Please repeat the records below exactly, from the first line through the line containing "abbrev Eff := Except Case (List (Dst × Nat))", and nothing more.

BEGIN MATERIAL FOR THE TASK

-- ==== Sys2Proof/Machine/Tile.lean ====
section
/-! DEFINITION. What the scalar and vector slots compute (R76, R111, R112, R116, R143–R146, R192–R196): their register
results from the registers and scratchpad at issue, their cases, their stores. -/

namespace Sys2Proof.Machine

/-- The register results of an operation, or its case. -/
abbrev Eff := Except Case (List (Dst × Nat))

/-- A value in 32 bits. -/
def w32 (i : Int) : Nat := wrap i 32

/-- An ALU function on 32-bit values (R111). -/
def AluOp.val (o : AluOp) (a b : Nat) : Nat :=
  match o with
  | .add => (a + b) % 2 ^ 32
  | .sub => (a + 2 ^ 32 - b) % 2 ^ 32
  | .and => a &&& b
  | .or => a ||| b
  | .xor => a ^^^ b
  | .shl => (a <<< (b % 32)) % 2 ^ 32
  | .shr => a >>> (b % 32)
  | .sra => w32 (sgn a 32 / 2 ^ (b % 32))
  | .mul => (a * b) % 2 ^ 32
  | .min => if sgn a 32 ≤ sgn b 32 then a else b
  | .max => if sgn a 32 ≤ sgn b 32 then b else a
  | .minu => if a ≤ b then a else b
  | .maxu => if a ≤ b then b else a

/-- sext(IMM11) in 32 bits. -/
def sext11 (i : Nat) : Nat := w32 (sgn i 11)

/-- An immediate function (R111). -/
def ImmOp.val (o : ImmOp) (a i : Nat) : Nat :=
  match o with
  | .addi => (a + sext11 i) % 2 ^ 32
  | .andi => a &&& sext11 i
  | .ori => a ||| i
  | .xori => a ^^^ sext11 i
  | .cati => (a <<< 11) % 2 ^ 32 ||| i

/-- A shift by an immediate (R111). -/
def ShOp.val (o : ShOp) (a n : Nat) : Nat :=
  match o with
  | .shl => AluOp.val .shl a n
  | .shr => AluOp.val .shr a n
  | .sra => AluOp.val .sra a n

/-- A comparison (R111). -/
def CmpOp.val (o : CmpOp) (a b : Nat) : Bool :=
  match o with
  | .eq => a == b
  | .ne => a != b
  | .lt => decide (sgn a 32 < sgn b 32)
  | .ltu => decide (a < b)
  | .ge => decide (sgn b 32 ≤ sgn a 32)
  | .geu => decide (b ≤ a)

/-- A comparison with an immediate (R111). -/
def CmpiOp.val (o : CmpiOp) (a i : Nat) : Bool :=
  match o with
  | .eq => a == sext11 i
  | .lt => decide (sgn a 32 < sgn i 11)
  | .ltu => decide (a < sext11 i)

/-- Predicate logic (R111). -/
def PlogOp.val (o : PlogOp) (a b : Nat) : Nat :=
  match o with
  | .and => a &&& b
  | .or => a ||| b
  | .xor => a ^^^ b
  | .andn => a &&& (1 - b)

/-- The size of a scalar access. -/
def MemOp.size : MemOp → Nat
  | .ld => 4 | .st => 4 | .ldh => 2 | .sth => 2

/-- The address of a scalar access, in 32 bits (R111, R116). -/
def State.memAddr (s : State) (t : Nat) (o : MemOp) (a i : Nat) : Nat :=
  w32 ((s.g t a : Int) + sgn i 11 * (o.size : Int))

/-- The address of a vector access, in 32 bits (R112, R116). -/
def State.vecAddr (s : State) (t a off : Nat) : Nat := w32 ((s.g t a : Int) + sgn off 13 * 64)

/-- The address case of an access of n bytes (R116, R117). DESIGN CHOICE (log 159): an address that is both beyond
scratchpad and misaligned reports the lower DETAIL, 0x0101. -/
def addrCase (a n : Nat) : Option Case :=
  if a ≥ 0x6_0000 then some (opCase 0x0101) else if a % n ≠ 0 then some (opCase 0x0102) else none

/-- What RDSPEC reads (R76). -/
def State.special (s : State) (t sel : Nat) : Nat :=
  match sel with
  | 0 => t
  | 1 => s.stepid
  | 2 => s.tc % 2 ^ 32
  | _ => s.tc / 2 ^ 32 % 2 ^ 32

/-- Lanes as one register, the case carrying its lane (R145). -/
def lanesEff (w n : Nat) (f : Nat → Except Nat Nat) (k : Nat → List (Dst × Nat)) : Eff :=
  match lanes f n 0 with
  | .error (d, i) => .error (opCase d i)
  | .ok xs => .ok (k (joinLanes w xs))

/-- A register or an even pair written. -/
def outV (d : Nat) (x : Nat) : List (Dst × Nat) := [(.v d, x)]
/-- A pair written. -/
def outV2 (d : Nat) (x : Nat) : List (Dst × Nat) := [(.v d, x % 2 ^ 512), (.v (d + 1), x / 2 ^ 512)]

/-- How many bits VQ8 FN 1 draws before lane i, and its scale. -/
def q8Off (x scale : Nat) : Nat → Nat
  | 0 => 0
  | n + 1 => q8Off x scale n + q8Bits (lane x 32 n) scale

/-- VQ8 (R143): 32 lanes become the mantissas of block h, the rest of vD kept. -/
def vq8 (x scale old h rnd : Nat) (st : Bool) (d : Nat) : Eff :=
  lanesEff 8 32 (fun i =>
      let k := q8Bits (lane x 32 i) scale
      q8Lane (lane x 32 i) scale (if st then some (bits rnd (q8Off x scale i) k) else none))
    fun m => outV d (if h = 1 then old % 2 ^ 256 + m * 2 ^ 256 else old / 2 ^ 256 * 2 ^ 256 + m)

/-- The two indices PACK24 keeps of a group's four magnitudes (R194, R195): the two greatest, ties to the lower index,
zeros filling from the lowest. -/
def pack24Keep (m : List Nat) : Nat × Nat :=
  let g := fun i => m.getD i 0
  let better := fun i j => g i > g j || (g i == g j && i < j)
  let kept := (List.range 4).filter fun i => ((List.range 4).filter fun j => j != i && better j i).length < 2
  (kept.getD 0 0, kept.getD 1 1)

/-- PACK24 (R192–R196) of 32 elements of w bits with their magnitudes (0 for a zero): the stored values, the metadata,
how many non-zeros are left out, and the lowest group with more than two. -/
def pack24 (w : Nat) (val mag : Nat → Nat) : Nat → Nat × Nat × Nat × Option Nat
  | 0 => (0, 0, 0, none)
  | g + 1 =>
    let (v, md, pr, bad) := pack24 w val mag g
    let ms := (List.range 4).map fun i => mag (4 * g + i)
    let nz := (ms.filter fun m => m != 0).length
    let (i, j) := pack24Keep ms
    let put := fun k => if mag (4 * g + k) = 0 then 0 else val (4 * g + k)
    (v + (put i + 2 ^ w * put j) * 2 ^ (2 * w * g), md + (i + 4 * j) * 2 ^ (4 * g), pr + (nz - 2),
     if bad.isSome then bad else if nz > 2 then some g else none)

/-- Magnitude of a BF16 lane for PACK24 (R193): 0 for a zero or subnormal. -/
def bfMag (x : Nat) : Nat := if bits x 7 8 = 0 then 0 else x % 2 ^ 15
/-- Magnitude of a mantissa for PACK24 (R193). -/
def q8Mag (x : Nat) : Nat := (sgn x 8).natAbs

/-- PACK24's operands (R192): elements, width, the bits of vD written. -/
def pack24Of (va c : Nat) : Nat × (Nat → Nat) × (Nat → Nat) × Nat :=
  if c % 2 = 0 then (16, fun i => lane va 16 i, fun i => bfMag (lane va 16 i), 256 * bits c 1 1)
  else (8, fun i => lane va 8 (32 * bits c 1 1 + i), fun i => q8Mag (lane va 8 (32 * bits c 1 1 + i)),
        128 * bits c 2 2)

/-- The first NaN lane of a BF16 PACK24. -/
def pack24Nan (va c : Nat) : Option Nat :=
  if c % 2 = 0 then (List.range 32).find? fun i => bf16 (lane va 16 i) == .nan else none

/-- PACK24's results, or its case. -/
def pack24Eff (prune : Bool) (va vd c d b : Nat) : Eff :=
  match pack24Nan va c with
  | some i => .error (opCase 1 i)
  | none =>
    let (w, val, mag, lo) := pack24Of va c
    let (v, md, _, bad) := pack24 w val mag 8
    match prune, bad with
    | false, some g => .error ⟨0x08, 0, g⟩
    | _, _ =>
      let n := 16 * w
      .ok [(.v d, vd % 2 ^ lo + v * 2 ^ lo + vd / 2 ^ (lo + n) * 2 ^ (lo + n)), (.g b, md)]

/-- The results of a scalar or vector operation that writes registers, from the state at issue; rnd are the bits that
the generator's port V gives in this tc. An operation with no register result has none. -/
def State.eff (s : State) (t rnd : Nat) : SlotOp → Eff
  | .alu o d a b => .ok [(.g d, o.val (s.g t a) (s.g t b))]
  | .imm o d a i => .ok [(.g d, o.val (s.g t a) i)]
  | .shi o d a sh => .ok [(.g d, o.val (s.g t a) sh)]
  | .cmp o d a b => .ok [(.p d, b2n (o.val (s.g t a) (s.g t b)))]
  | .cmpi o d a i => .ok [(.p d, b2n (o.val (s.g t a) i))]
  | .plog o d a b => .ok [(.p d, o.val (s.p t a) (s.p t b))]
  | .mem .ld d a i =>
    let x := s.memAddr t .ld a i
    match addrCase x 4 with
    | some c => .error c
    | none => .ok [(.g d, s.ldn (spad t x) 4)]
  | .mem .ldh d a i =>
    let x := s.memAddr t .ldh a i
    match addrCase x 2 with
    | some c => .error c
    | none => .ok [(.g d, s.ldn (spad t x) 2)]
  | .rdspec d sel => .ok [(.g d, s.special t sel)]
  | .vbf o d a b c => lanesEff 16 32 (fun i =>
      (o.lane 8 (bf16 (lane (s.v t a) 16 i)) (bf16 (lane (s.v t b) 16 i)) (bf16 (lane (s.v t c) 16 i))).map (· / 65536))
      (outV d)
  | .vf32 o false d a b c => lanesEff 32 16 (fun i =>
      o.lane 24 (fp32 (lane (s.v t a) 32 i)) (fp32 (lane (s.v t b) 32 i)) (fp32 (lane (s.v t c) 32 i))) (outV d)
  | .vf32 o true d a b c => lanesEff 32 32 (fun i =>
      o.lane 24 (fp32 (lane (s.v2 t a) 32 i)) (fp32 (lane (s.v2 t b) 32 i)) (fp32 (lane (s.v2 t c) 32 i))) (outV2 d)
  | .vcvt 0 d a => lanesEff 16 32 (fun i => cvtNear (lane (s.v2 t a) 32 i)) (outV d)
  | .vcvt 1 d a => lanesEff 16 32 (fun i => cvtStoch (lane (s.v2 t a) 32 i) (lane rnd 16 i)) (outV d)
  | .vcvt _ d a => lanesEff 32 32 (fun i => cvtUp (lane (s.v t a) 16 i)) (outV2 d)
  | .vfun .exp2 d a => lanesEff 32 16 (fun i => vExp2 (fp32 (lane (s.v t a) 32 i))) (outV d)
  | .vfun .rcp d a => lanesEff 32 16 (fun i => vRcp (fp32 (lane (s.v t a) 32 i))) (outV d)
  | .vfun .rsqrt d a => lanesEff 32 16 (fun i => vRsqrt (fp32 (lane (s.v t a) 32 i))) (outV d)
  | .vred .sum d a => match redSum (s.v t a) with
    | .error (c, i) => .error (opCase c i)
    | .ok x => .ok [(.g d, x)]
  | .vred .max d a => match redMinMax true (s.v t a) with
    | .error (c, i) => .error (opCase c i)
    | .ok x => .ok [(.g d, x)]
  | .vred .min d a => match redMinMax false (s.v t a) with
    | .error (c, i) => .error (opCase c i)
    | .ok x => .ok [(.g d, x)]
  | .vred .any d a => .ok [(.p d, b2n ((List.range 16).any fun i => lane (s.v t a) 32 i % 2 ^ 31 != 0))]
  | .vred .all d a => .ok [(.p d, b2n ((List.range 16).all fun i => lane (s.v t a) 32 i % 2 ^ 31 != 0))]
  | .vld d a off =>
    let x := s.vecAddr t a off
    match addrCase x 64 with
    | some c => .error c
    | none => .ok [(.v d, s.ldn (spad t x) 64)]
  | .vbcast d a => .ok [(.v d, joinLanes 32 (List.replicate 16 (s.g t a)))]
  | .vq8 st d a b h => vq8 (s.v2 t a) (bits (s.v t b) (32 * h) 8) (s.v t d) h rnd st d
  | .vdq8 d a b h => lanesEff 32 32 (fun i => dq8Lane (lane (s.v t a) 8 (32 * h + i)) (bits (s.v t b) (32 * h) 8)) (outV2 d)
  | .vrand d => .ok [(.v d, rnd)]
  | .pack24 pr d a b c => pack24Eff pr (s.v t a) (s.v t d) c d b
  | .vmov d a => .ok [(.v d, s.v t a)]
  | _ => .ok []

/-- The bits an operation takes from port V in the tc its word issues (R142, R148, R387). -/
def State.drawsV (s : State) (t : Nat) : SlotOp → Nat
  | .vcvt 1 _ _ => 512
  | .vrand _ => 512
  | .vq8 true _ a b h => q8Off (s.v2 t a) (bits (s.v t b) (32 * h) 8) 32
  | .sv .draw a => if (bits (s.v t a) (32 * 6) 32).testBit 16 then 0 else 32
  | _ => 0

/-- The offset a load reads, for its latency. -/
def State.loadOff (s : State) (t : Nat) : SlotOp → Nat
  | .mem o _ a i => s.memAddr t o a i
  | .vld _ a off => s.vecAddr t a off
  | _ => 0

/-- A store of the S or V slot: its address, and its bytes. -/
def State.storeOf (s : State) (t : Nat) : SlotOp → Option (Nat × List Byte)
  | .mem .st d a i => some (s.memAddr t .st a i, leBytes (s.g t d) 4)
  | .mem .sth d a i => some (s.memAddr t .sth a i, leBytes (s.g t d) 2)
  | .vst d a off => some (s.vecAddr t a off, leBytes (s.v t d) 64)
  | _ => none

/-- The case of a store (R116): its address, then a target in an execute slip. -/
def State.storeCase (s : State) (t x n : Nat) : Option Case :=
  match addrCase x n with
  | some c => some c
  | none => if s.inExec t x n then some ⟨0x07, 0, x⟩ else none

/-- A case found after the word has issued (R96): the tile halts with the slot and the word's address. -/
def State.caseHalt (s : State) (t slot addr : Nat) (c : Case) : State := s.halt t c.reason slot addr c.detail c.aux

/-- The effect of a scalar or vector slot that computes: its draw is taken and counted, its results are issued, its
store is made; a case halts the tile and nothing of the result is written. s0 is the state at issue. -/
def State.runCompute (s s0 : State) (t addr : Nat) (o : SlotOp) : State :=
  let nbits := s0.drawsV t o
  let rnd := (Config.rng s0.free).toNat % 2 ^ 512
  let s := if nbits = 0 then s else (s.inc F.T_RNG_DRAWN_V_BITS nbits t).drawn
  let s := match s0.eff t rnd o with
    | .error c => s.caseHalt t o.cls addr c
    | .ok rs => rs.foldl (fun s r => s.post t (o.lat s0.isB0 (s0.loadOff t o)) r.1 r.2) s
  let s := match o with
    | .pack24 true _ a _ c =>
      let (w, val, mag, _) := pack24Of (s0.v t a) c
      let (_, _, pr, _) := pack24 w val mag 8
      if (pack24Nan (s0.v t a) c).isSome then s else s.inc F.T_SPARSE_PRUNED_VALUES pr t
    | .pack24 false _ a _ c =>
      let (w, val, mag, _) := pack24Of (s0.v t a) c
      let (_, _, _, bad) := pack24 w val mag 8
      if (pack24Nan (s0.v t a) c).isSome && bad.isSome then s.wr F.T_HALT_MORE 1 t else s
    | _ => s
  match s0.storeOf t o with
  | none => s
  | some (x, bs) => match s0.storeCase t x bs.length with
    | some c => s.caseHalt t o.cls addr c
    | none => s.setBytes (spad t x) bs

end Sys2Proof.Machine
end

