-- ==== Sys2Proof/Machine/Matrix.lean ====
section
/-! DEFINITION. The matrix unit (R157–R190) and its sparsity paths (R200–R212): issue-time cases, the queue and its two
lanes, loads, streams, spills, output, lookahead, cupping, and the heavy-unit tokens. -/

namespace Sys2Proof.Machine

/-- Whether an instruction runs in the load lane (R178). -/
def MOp.isLoad : MOp → Bool
  | .ldw _ _ => true
  | _ => false

/-- The stationary buffer an instruction loads or streams from. -/
def MOp.buf : MOp → Option Nat
  | .ldw _ w => some w
  | .run _ _ w => some w
  | .blk _ _ _ w => some w
  | _ => none

/-- Format of a stationary buffer (R189): 0 empty, 1 BF16, 2 8-bit, 3 BF16 2:4, 4 8-bit 2:4. -/
def State.bufFmt (s : State) (t w : Nat) : Nat :=
  if w = 0 then s.rd F.T_MBUF_FMT_FMT0 t else s.rd F.T_MBUF_FMT_FMT1 t

/-- Set the format of a stationary buffer. -/
def State.setBufFmt (s : State) (t w f : Nat) : State :=
  if w = 0 then s.wr F.T_MBUF_FMT_FMT0 f t else s.wr F.T_MBUF_FMT_FMT1 f t

/-- The format a buffer will hold when an instruction issued now streams from it: that of the last unfinished load. -/
def State.fmtSoon (s : State) (t w : Nat) : Nat :=
  (s.mAll t).foldl (fun f m => match m.op with
    | .ldw fmt b => if b = w then fmt else f
    | _ => f) (s.bufFmt t w)

/-- The spill interval that an instruction issued now will see. -/
def State.intervalSoon (s : State) (t : Nat) : Nat :=
  (s.mAll t).foldl (fun f m => match m.op with
    | .spill i => i
    | _ => f) (s.rd F.T_MSPILL_CFG_INTERVAL t)

/-- A field that the buffer's format makes reserved, whatever the predicate (R81, R201): HALF through an 8-bit buffer. -/
def State.matReserved (s : State) (t : Nat) (sl : Slot) : Option Case :=
  match sl.op with
  | .mblk _ _ _ half w => if s.fmtSoon t w = 2 ∧ half = 1 then some (illegal 0x02 sl.enc) else none
  | _ => none

/-- The issue-time cases of a matrix slot (R182, R201, R206). -/
def State.matIssueCase (s : State) (t : Nat) (sl : Slot) : Option Case :=
  let rows (a n : Nat) : Option Case := if a + n + 1 > 64 then some (opCase 0x0109) else none
  let or (a b : Option Case) : Option Case := match a with | some c => some c | none => b
  match sl.op with
  | .mzero acc n pr => or (rows acc n) (if pr && s.intervalSoon t == 0 then some (opCase 0x010B) else none)
  | .mrun _ acc n w => or (rows acc n) (if s.fmtSoon t w = 0 then some (opCase 0x010A) else none)
  | .mblk _ acc nrb _ w =>
    or (if acc = 32 ∧ nrb = 1 then some (opCase 0x0109) else none)
      (if s.fmtSoon t w = 0 ∨ s.fmtSoon t w > 2 then some (opCase 0x010A) else none)
  | .mout _ acc n fold _ => or (rows acc n) (if fold && s.intervalSoon t == 0 then some (opCase 0x010B) else none)
  | .mlook a pacc n w =>
    or (or (rows pacc n) (rows (bits (s.g t (a + 1)) 0 6) n))
       (if s.fmtSoon t w = 2 ∨ s.fmtSoon t w = 4 then none else some (opCase 0x010A))
  | _ => none

/-- Whether the token pools are empty (R59): a slack attributed to SLACK_THERMAL is in force. -/
def State.poolsEmpty (s : State) : Bool :=
  s.rd F.XT_HOLD_STATUS_HOLDING == 1 && s.rd F.XT_HOLD_STATUS_ATTR == 4

/-- The tiles of a domain whose words wait for a token (R92, R184), ascending. -/
def State.tokenWaiters (s : State) (d : Nat) : List (Nat × TileX) :=
  s.tiles.filter fun e => domainOf e.1 == d && e.2.wait == 6

/-- Whether a domain's pool has more than k tokens to give now: none are taken back under a lowered cap, and the pools
are empty in a thermal slack (R59, R184, R185). -/
def State.poolOver (s : State) (d k : Nat) : Bool :=
  !s.poolsEmpty && decide (s.rd F.PW_TOKEN_HELD_HELD 0 d + k < s.rd F.PW_TOKEN_CAP_CAP 0 d)

/-- Whether a tile's word may take a token at issue (R184): one granted to it, or one left over by the tiles of its domain
that wait with a lower id or hold a grant. -/
def State.tokenFree (s : State) (t : Nat) : Bool :=
  let ws := s.tokenWaiters (domainOf t)
  s.poolOver (domainOf t)
    (if (s.tile t).granted then 0 else (ws.filter fun e => e.1 != t && (decide (e.1 < t) || e.2.granted)).length)

/-- A tile takes a token of its domain. -/
def State.takeToken (s : State) (t : Nat) : State :=
  if s.rd F.T_MSTATUS_TOKEN t = 1 then s
  else ((s.wr F.T_MSTATUS_TOKEN 1 t).inc F.PW_TOKEN_HELD_HELD 1 0 (domainOf t)).upTile t fun x =>
    { x with granted := false }

/-- The wait of a matrix slot before issue (R171, R178, R184): a busy wait is 0, POWER_TOKEN is 6. -/
def State.matWait (s : State) (t : Nat) (o : SlotOp) : Option Nat :=
  let x := s.tile t
  match o with
  | .mrda _ _ => if x.mq.length ≥ 4 || x.mstream.isSome || x.mq.any (fun m => !m.op.isLoad) then some 0 else none
  | .mrun .. | .mblk .. =>
    if x.mq.length ≥ 4 then some 0
    else if s.rd F.T_MSTATUS_TOKEN t = 1 ∨ s.tokenFree t then none else some 6
  | _ => if x.mq.length ≥ 4 then some 0 else none

/-- The matrix operation of a slot, and how many g registers it reads at issue. -/
def SlotOp.mop : SlotOp → Option (MOp × Nat)
  | .mzero acc n pr => some (.zero acc (n + 1) pr, 0)
  | .mldw fmt a w => some (.ldw fmt w, a)
  | .mrun a acc n w => some (.run acc (n + 1) w, a)
  | .mblk a acc nrb half w => some (.blk acc (nrb + 1) half w, a)
  | .mspill a i => some (.spill i, a)
  | .mepi a op ef r => some (.epi op ef r, a)
  | .mout a acc n f k => some (.out acc (n + 1) f k, a)
  | .mlook a pacc n w => some (.look pacc (n + 1) w, a)
  | _ => none

/-- A column of an accumulator row. -/
def State.acc (s : State) (t a n : Nat) : Nat := s.rd F.ACC t (32 * a + n)

/-- Write an accumulator row, column 0 first. -/
def State.setAcc (s : State) (t a : Nat) (l : List Nat) : State :=
  ((List.range 32).zip l).foldl (fun s e => s.wr F.ACC e.2 t (32 * a + e.1)) s

/-- A row of zeros. -/
def zeros32 : List Nat := List.replicate 32 0

/-- Issue a matrix slot (R178): it enters the queue; MRDA reads its row at once (R171, R210). s0 is the state at issue. -/
def State.matIssue (s s0 : State) (t addr : Nat) (o : SlotOp) : State :=
  match o with
  | .mrda d a =>
    let audit := (s0.rd F.T_MAUDIT_AUDIT t).testBit a
    let row := joinLanes 32 ((List.range 32).map fun n => if audit then 0 else s0.acc t a n)
    (outV2 d row).foldl (fun s r => s.post t (o.lat s0.isB0 0) r.1 r.2) s
  | _ => match o.mop with
    | none => s
    | some (op, a) =>
      let m : MInstr := ⟨op, addr, s0.g t a, s0.g t ((a + 1) % 32), s0.g t ((a + 2) % 32), (s.tile t).issued⟩
      let s := if op.heavy then s.takeToken t else s
      s.upTile t fun x => { x with mq := x.mq ++ [m], issued := x.issued + 1 }

/-! ## Execution -/

/-- What a matrix instruction leaves: the state so far with the case that stops it, or the state. -/
abbrev MRes := Except (State × Case) State

/-- T_HALT_AUX of a matrix case (R183). -/
def mAux (col row inst : Nat) : Nat := col + 32 * row + 2 ^ 11 * inst

/-- Results of 32 columns, or the lowest column's case. -/
def cols (f : Nat → Except Nat Nat) : Except (Nat × Nat) (List Nat) := lanes f 32 0

/-- FP32 addition of patterns, nearest-even. -/
def fadd (a b : Nat) : Except Nat Nat := FOp.lane .add 24 (fp32 a) (fp32 b) (.zero false)
/-- FP32 subtraction of patterns. -/
def fsub (a b : Nat) : Except Nat Nat := FOp.lane .sub 24 (fp32 a) (fp32 b) (.zero false)
/-- FP32 multiplication of patterns. -/
def fmul (a b : Nat) : Except Nat Nat := FOp.lane .mul 24 (fp32 a) (fp32 b) (.zero false)
/-- |a| ≥ b of patterns that are not NaN. -/
def absGe (a b : Nat) : Bool :=
  match fp32 (a % 2 ^ 31), fp32 b with
  | .nan, _ => false
  | _, .nan => false
  | x, y => !x.lt y

/-- A byte of a stationary buffer's image (R189). -/
def State.wimg (s : State) (t w i : Nat) : Nat := s.rd F.WIMG t (2048 * w + i)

END MATERIAL FOR THE TASK

ANSWER BOX ▸
-- ==== Sys2Proof/Machine/Tile.lean ====
section
/-! DEFINITION. What the scalar and vector slots compute (R76, R111, R112, R116, R143–R146, R192–R196): their register
results from the registers and scratchpad at issue, their cases, their stores. -/

namespace Sys2Proof.Machine

/-- The register results of an operation, or its case. -/
abbrev Eff := Except Case (List (Dst × Nat))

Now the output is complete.